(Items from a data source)
━━━━━━━━

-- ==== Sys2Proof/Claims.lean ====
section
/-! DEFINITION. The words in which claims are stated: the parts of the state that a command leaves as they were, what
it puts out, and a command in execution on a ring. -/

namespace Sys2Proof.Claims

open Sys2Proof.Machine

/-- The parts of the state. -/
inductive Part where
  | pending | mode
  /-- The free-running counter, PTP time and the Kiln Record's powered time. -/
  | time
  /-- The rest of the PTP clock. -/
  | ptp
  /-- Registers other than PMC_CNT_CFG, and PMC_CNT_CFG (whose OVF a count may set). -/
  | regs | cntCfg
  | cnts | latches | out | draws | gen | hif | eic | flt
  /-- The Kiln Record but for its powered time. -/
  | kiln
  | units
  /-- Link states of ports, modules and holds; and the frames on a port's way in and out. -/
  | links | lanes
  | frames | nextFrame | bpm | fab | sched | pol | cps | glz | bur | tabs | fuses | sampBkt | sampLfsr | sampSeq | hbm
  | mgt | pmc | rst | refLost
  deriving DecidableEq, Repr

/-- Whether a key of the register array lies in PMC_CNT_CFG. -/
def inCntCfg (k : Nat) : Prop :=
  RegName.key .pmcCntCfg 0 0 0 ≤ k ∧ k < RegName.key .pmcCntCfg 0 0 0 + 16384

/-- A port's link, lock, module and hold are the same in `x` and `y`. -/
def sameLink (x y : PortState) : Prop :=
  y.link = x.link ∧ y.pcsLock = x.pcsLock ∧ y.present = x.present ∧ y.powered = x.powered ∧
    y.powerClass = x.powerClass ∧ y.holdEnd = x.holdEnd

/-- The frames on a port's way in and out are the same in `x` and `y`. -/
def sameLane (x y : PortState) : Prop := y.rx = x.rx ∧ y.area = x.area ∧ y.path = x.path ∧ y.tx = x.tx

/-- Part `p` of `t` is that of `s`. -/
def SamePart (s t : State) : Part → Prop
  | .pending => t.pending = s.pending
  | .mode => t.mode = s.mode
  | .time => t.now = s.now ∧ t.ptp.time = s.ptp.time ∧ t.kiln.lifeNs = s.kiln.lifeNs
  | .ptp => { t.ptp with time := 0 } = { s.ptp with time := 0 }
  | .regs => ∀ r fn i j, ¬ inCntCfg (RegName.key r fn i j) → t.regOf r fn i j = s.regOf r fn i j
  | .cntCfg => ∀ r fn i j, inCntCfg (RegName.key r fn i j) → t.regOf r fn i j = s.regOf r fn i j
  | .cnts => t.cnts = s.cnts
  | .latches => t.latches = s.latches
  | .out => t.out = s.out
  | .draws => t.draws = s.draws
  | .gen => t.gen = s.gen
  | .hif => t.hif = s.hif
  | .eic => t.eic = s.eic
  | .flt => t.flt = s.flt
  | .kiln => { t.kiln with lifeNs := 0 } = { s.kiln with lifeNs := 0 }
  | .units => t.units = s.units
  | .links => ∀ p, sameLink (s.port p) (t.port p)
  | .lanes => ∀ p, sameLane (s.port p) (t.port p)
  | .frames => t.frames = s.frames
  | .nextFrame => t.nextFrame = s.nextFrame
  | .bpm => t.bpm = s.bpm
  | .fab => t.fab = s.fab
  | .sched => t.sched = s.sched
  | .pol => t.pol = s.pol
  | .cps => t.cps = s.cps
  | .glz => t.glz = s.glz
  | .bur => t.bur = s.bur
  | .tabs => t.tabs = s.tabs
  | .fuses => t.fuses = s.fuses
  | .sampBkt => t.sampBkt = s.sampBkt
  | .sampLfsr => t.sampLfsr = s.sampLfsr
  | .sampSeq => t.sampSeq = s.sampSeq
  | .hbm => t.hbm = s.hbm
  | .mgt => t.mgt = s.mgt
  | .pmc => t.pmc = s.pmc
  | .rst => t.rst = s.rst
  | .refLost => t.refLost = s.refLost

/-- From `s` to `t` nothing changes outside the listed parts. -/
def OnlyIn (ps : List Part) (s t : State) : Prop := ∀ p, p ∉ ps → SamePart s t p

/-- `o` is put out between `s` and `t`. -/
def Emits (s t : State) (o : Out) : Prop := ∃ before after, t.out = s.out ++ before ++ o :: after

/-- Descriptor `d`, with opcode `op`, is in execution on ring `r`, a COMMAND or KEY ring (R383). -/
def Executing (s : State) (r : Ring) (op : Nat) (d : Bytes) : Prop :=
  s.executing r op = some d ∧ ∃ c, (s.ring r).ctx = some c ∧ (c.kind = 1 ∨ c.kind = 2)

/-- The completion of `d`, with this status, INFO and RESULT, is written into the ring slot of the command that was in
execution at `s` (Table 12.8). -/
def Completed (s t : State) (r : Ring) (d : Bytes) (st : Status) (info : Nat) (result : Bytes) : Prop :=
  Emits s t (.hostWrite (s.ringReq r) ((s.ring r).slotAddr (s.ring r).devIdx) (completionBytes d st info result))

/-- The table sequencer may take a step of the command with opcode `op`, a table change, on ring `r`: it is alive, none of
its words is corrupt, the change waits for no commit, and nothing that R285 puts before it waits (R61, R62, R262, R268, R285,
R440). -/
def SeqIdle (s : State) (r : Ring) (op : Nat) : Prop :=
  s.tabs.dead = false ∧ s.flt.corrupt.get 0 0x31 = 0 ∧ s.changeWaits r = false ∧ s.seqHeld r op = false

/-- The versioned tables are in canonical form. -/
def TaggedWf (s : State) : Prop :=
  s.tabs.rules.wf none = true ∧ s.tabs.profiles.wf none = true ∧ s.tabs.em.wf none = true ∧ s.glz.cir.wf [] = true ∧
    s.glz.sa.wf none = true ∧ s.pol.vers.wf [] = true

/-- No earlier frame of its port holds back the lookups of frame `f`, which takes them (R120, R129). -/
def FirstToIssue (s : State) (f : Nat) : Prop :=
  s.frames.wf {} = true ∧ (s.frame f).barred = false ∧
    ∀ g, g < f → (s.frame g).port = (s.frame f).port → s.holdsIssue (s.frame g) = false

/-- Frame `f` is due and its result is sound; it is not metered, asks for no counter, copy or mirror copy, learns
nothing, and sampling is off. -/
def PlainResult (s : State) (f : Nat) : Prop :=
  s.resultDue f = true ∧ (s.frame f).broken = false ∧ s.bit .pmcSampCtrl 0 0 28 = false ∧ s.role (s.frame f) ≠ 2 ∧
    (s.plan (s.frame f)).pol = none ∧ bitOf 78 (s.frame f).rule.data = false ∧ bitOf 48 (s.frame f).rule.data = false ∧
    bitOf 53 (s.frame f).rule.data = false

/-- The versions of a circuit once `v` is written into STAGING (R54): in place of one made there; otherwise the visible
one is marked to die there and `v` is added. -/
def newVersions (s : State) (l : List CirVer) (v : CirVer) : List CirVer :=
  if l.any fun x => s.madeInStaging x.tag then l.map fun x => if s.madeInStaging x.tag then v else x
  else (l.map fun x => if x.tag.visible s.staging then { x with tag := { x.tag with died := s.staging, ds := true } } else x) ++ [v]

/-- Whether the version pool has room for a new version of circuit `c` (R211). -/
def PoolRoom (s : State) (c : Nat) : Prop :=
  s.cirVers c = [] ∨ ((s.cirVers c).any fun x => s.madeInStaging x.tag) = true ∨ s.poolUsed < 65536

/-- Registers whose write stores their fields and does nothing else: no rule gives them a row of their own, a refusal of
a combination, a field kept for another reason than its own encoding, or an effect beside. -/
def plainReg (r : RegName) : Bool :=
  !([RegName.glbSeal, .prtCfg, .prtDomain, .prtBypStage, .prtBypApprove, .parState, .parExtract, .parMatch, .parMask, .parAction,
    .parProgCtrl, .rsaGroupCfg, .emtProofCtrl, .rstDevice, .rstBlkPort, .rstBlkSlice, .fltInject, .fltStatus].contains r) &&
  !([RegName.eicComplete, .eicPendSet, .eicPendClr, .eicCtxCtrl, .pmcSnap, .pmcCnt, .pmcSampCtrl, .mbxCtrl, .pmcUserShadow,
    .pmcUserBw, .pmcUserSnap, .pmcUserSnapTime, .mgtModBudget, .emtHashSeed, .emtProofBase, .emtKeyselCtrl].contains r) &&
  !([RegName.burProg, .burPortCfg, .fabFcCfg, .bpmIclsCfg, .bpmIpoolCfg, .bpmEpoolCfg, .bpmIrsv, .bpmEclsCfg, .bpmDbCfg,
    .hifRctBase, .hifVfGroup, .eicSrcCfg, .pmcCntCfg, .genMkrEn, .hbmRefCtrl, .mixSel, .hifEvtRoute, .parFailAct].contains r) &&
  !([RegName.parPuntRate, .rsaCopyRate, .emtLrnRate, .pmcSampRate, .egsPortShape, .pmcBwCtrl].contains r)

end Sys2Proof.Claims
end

━━━━━━━━

§ Prompt
Copy out the range of lines above starting at the line with "t.units = s.units" and ending at the line with "t.sampBkt = s.sampBkt", exactly and including both.

§ Exercise output
  | .units => t.units = s.units
  | .links => ∀ p, sameLink (s.port p) (t.port p)
  | .lanes => ∀ p, sameLane (s.port p) (t.port p)
  | .frames => t.frames = s.frames
  | .nextFrame => t.nextFrame = s.nextFrame
  | .bpm => t.bpm = s.bpm
  | .fab => t.fab = s.fab
  | .sched => t.sched = s.sched
  | .pol => t.pol = s.pol
  | .cps => t.cps = s.cps
  | .glz => t.glz = s.glz
  | .bur => t.bur = s.bur
  | .tabs => t.tabs = s.tabs
  | .fuses => t.fuses = s.fuses
  | .sampBkt => t.sampBkt = s.sampBkt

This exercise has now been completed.